> **To do**: When the line containing "(fun i p q =>" appears in the data below, begin copying there and stop only after the line containing "(fun i j =>".

Stored dataset items

=== Begin Enclosure ===

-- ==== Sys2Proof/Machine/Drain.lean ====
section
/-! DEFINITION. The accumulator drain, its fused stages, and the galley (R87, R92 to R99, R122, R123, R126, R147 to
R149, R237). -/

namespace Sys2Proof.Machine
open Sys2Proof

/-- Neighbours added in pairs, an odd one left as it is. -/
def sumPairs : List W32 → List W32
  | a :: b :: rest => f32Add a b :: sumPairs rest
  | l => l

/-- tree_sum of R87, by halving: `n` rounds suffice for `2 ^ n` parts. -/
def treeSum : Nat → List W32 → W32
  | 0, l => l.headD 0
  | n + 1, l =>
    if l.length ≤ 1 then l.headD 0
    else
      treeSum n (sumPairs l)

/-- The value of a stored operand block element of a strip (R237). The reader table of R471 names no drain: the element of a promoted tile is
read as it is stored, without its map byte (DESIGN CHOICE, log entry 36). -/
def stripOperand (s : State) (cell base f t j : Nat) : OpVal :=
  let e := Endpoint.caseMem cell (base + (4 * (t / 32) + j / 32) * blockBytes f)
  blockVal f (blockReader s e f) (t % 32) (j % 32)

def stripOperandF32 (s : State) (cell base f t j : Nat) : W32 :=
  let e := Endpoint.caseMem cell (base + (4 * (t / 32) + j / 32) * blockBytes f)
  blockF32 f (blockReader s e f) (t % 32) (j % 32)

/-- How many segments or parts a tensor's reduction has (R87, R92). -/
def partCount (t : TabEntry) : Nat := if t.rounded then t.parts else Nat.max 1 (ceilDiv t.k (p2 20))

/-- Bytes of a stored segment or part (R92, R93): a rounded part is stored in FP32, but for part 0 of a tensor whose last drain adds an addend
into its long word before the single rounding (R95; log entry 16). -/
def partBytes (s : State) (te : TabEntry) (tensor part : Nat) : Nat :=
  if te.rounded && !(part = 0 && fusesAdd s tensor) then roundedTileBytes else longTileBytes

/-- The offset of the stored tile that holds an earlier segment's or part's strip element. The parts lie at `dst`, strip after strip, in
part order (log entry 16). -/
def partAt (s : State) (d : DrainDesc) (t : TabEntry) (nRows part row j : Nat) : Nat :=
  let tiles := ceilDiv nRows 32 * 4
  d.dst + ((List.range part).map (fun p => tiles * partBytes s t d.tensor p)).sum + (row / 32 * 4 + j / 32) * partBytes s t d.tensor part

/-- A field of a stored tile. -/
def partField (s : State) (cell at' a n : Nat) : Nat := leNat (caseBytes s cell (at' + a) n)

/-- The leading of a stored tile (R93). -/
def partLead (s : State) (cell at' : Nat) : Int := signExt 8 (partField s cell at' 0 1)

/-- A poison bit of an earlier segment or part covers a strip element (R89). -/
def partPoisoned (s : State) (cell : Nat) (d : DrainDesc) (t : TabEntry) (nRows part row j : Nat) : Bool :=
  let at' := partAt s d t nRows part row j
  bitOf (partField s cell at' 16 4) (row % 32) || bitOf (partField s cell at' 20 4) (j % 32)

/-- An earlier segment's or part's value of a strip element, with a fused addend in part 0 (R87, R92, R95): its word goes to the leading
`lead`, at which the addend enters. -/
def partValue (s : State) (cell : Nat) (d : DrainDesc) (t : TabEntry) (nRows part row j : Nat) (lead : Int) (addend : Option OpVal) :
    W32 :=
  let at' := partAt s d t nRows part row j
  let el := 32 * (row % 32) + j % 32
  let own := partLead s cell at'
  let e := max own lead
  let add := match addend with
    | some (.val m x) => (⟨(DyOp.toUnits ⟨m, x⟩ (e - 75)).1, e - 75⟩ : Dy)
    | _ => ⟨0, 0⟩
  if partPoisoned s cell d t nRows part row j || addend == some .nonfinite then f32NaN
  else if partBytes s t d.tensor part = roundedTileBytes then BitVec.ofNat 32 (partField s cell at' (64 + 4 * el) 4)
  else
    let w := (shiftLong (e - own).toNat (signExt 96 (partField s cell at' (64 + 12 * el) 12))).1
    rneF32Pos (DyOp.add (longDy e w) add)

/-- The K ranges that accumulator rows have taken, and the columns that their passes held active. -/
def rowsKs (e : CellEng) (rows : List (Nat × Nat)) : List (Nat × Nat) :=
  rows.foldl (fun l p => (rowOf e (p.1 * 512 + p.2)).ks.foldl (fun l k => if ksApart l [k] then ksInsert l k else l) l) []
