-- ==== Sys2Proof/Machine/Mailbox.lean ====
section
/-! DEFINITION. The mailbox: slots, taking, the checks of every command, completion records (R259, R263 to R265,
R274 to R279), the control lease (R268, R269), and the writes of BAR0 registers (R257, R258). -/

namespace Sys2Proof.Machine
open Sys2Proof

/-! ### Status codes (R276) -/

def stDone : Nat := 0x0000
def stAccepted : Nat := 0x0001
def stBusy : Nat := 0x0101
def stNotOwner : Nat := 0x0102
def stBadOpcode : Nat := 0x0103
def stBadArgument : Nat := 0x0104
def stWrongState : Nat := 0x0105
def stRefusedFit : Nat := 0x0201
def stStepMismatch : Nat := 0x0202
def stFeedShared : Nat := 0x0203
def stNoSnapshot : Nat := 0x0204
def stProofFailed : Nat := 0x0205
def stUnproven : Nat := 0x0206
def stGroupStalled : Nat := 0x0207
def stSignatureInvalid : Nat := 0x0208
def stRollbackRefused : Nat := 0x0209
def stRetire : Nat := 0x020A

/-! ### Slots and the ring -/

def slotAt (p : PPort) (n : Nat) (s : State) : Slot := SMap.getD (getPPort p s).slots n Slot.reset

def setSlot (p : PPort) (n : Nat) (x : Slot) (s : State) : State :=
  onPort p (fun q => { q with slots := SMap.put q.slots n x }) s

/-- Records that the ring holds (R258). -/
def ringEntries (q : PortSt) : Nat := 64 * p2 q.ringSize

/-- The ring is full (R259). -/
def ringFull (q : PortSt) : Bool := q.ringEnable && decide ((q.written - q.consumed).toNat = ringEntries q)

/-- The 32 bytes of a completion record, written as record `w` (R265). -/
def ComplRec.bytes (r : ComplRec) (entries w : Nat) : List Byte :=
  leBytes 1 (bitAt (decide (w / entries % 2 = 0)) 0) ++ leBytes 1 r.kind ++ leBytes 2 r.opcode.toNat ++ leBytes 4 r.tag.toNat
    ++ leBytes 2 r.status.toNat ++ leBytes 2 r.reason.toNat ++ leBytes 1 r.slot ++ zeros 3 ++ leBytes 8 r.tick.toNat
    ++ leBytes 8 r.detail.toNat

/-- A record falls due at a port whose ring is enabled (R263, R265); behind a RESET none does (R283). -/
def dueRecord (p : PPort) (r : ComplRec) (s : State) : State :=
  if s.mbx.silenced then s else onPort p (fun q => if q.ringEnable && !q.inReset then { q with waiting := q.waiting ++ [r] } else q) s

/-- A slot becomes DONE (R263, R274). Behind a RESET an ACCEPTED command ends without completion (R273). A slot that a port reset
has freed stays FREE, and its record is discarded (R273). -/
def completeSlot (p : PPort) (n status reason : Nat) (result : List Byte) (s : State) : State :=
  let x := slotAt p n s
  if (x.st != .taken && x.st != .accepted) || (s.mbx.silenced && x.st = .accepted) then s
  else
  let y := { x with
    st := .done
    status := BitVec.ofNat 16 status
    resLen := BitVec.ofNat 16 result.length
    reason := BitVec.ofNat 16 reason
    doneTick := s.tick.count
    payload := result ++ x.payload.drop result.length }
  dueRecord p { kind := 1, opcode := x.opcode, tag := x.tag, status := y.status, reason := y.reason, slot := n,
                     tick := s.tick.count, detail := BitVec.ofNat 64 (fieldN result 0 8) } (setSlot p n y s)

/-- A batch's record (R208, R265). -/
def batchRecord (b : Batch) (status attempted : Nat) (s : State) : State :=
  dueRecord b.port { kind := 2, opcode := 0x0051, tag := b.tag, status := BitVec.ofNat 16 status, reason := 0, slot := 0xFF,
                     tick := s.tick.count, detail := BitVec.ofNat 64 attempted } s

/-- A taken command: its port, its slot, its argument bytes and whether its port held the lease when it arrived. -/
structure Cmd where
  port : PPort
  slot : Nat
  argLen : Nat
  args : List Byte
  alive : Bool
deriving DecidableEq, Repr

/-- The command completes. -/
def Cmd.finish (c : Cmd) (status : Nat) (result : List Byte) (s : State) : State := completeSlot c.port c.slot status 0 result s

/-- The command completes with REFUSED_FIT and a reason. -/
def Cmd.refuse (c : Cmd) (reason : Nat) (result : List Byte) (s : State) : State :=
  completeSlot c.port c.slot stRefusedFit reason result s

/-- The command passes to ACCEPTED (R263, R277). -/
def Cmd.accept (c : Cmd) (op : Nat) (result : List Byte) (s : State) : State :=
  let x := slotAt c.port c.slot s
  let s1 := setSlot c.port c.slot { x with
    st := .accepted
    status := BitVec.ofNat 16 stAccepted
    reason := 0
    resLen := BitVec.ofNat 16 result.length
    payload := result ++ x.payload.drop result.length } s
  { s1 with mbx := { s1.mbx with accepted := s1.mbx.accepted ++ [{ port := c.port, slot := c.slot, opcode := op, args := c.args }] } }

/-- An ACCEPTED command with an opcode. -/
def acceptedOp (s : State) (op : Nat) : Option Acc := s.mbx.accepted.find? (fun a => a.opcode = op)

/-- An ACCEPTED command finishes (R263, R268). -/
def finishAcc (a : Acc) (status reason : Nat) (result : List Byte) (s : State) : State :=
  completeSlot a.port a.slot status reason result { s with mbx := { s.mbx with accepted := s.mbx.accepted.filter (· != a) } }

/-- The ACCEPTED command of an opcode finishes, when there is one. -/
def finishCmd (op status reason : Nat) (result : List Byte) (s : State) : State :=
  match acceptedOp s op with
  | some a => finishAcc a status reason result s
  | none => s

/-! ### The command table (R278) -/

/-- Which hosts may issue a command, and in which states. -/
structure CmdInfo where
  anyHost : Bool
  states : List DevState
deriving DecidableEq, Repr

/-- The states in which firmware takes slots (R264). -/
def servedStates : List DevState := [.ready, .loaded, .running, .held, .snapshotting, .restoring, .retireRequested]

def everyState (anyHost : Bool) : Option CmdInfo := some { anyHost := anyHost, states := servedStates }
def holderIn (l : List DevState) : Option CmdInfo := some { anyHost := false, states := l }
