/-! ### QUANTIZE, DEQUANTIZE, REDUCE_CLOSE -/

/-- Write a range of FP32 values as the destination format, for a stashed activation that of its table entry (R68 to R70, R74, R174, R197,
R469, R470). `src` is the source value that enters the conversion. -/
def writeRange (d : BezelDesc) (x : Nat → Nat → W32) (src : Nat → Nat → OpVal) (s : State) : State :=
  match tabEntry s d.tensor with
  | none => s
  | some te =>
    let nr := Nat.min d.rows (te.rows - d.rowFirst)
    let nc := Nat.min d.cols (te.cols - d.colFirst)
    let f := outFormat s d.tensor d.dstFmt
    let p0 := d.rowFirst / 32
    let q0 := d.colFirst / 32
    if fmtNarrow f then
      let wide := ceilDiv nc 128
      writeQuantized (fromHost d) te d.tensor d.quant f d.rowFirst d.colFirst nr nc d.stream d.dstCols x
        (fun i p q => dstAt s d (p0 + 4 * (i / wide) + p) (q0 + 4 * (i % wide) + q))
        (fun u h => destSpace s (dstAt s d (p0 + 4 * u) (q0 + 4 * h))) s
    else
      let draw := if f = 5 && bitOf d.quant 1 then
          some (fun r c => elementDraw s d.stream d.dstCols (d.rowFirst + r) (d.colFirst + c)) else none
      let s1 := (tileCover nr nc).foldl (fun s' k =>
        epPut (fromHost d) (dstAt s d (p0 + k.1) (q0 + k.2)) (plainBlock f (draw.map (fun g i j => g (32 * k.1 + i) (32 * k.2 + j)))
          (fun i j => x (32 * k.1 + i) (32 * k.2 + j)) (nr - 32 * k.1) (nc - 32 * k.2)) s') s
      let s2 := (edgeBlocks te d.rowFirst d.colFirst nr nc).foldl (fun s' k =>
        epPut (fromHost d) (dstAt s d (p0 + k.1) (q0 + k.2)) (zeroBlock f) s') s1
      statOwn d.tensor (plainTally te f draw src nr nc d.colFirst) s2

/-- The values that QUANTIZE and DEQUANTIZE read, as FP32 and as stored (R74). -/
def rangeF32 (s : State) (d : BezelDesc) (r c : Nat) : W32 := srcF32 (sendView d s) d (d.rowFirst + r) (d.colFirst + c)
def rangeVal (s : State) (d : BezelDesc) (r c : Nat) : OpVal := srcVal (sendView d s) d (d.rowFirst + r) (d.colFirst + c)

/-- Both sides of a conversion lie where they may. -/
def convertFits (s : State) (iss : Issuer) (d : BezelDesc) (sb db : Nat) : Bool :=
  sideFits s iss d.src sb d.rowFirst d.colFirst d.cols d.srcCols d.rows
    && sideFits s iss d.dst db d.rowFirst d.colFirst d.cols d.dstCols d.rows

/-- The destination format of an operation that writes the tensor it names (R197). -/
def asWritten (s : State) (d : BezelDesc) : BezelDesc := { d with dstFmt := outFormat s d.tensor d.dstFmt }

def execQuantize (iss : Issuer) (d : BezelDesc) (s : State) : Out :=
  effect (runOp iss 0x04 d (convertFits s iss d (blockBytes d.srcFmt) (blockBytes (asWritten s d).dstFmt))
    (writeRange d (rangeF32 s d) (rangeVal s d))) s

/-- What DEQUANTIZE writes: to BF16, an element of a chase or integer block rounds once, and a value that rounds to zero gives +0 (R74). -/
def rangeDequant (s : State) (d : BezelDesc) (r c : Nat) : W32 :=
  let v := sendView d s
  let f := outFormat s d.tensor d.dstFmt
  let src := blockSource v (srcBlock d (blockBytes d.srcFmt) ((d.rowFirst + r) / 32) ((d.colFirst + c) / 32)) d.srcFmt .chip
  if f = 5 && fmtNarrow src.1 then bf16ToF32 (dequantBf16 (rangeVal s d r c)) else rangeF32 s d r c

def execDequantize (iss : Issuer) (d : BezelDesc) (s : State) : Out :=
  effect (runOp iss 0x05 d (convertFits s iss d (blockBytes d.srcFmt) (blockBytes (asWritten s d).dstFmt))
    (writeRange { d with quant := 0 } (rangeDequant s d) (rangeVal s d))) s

=== End Enclosure ===

> **Completed exercise**:
        (fun i p q => dstAt s d (p0 + 4 * (i / wide) + p) (q0 + 4 * (i % wide) + q))
        (fun u h => destSpace s (dstAt s d (p0 + 4 * u) (q0 + 4 * h))) s
    else
      let draw := if f = 5 && bitOf d.quant 1 then
          some (fun r c => elementDraw s d.stream d.dstCols (d.rowFirst + r) (d.colFirst + c)) else none
      let s1 := (tileCover nr nc).foldl (fun s' k =>
        epPut (fromHost d) (dstAt s d (p0 + k.1) (q0 + k.2)) (plainBlock f (draw.map (fun g i j => g (32 * k.1 + i) (32 * k.2 + j)))
          (fun i j => x (32 * k.1 + i) (32 * k.2 + j)) (nr - 32 * k.1) (nc - 32 * k.2)) s') s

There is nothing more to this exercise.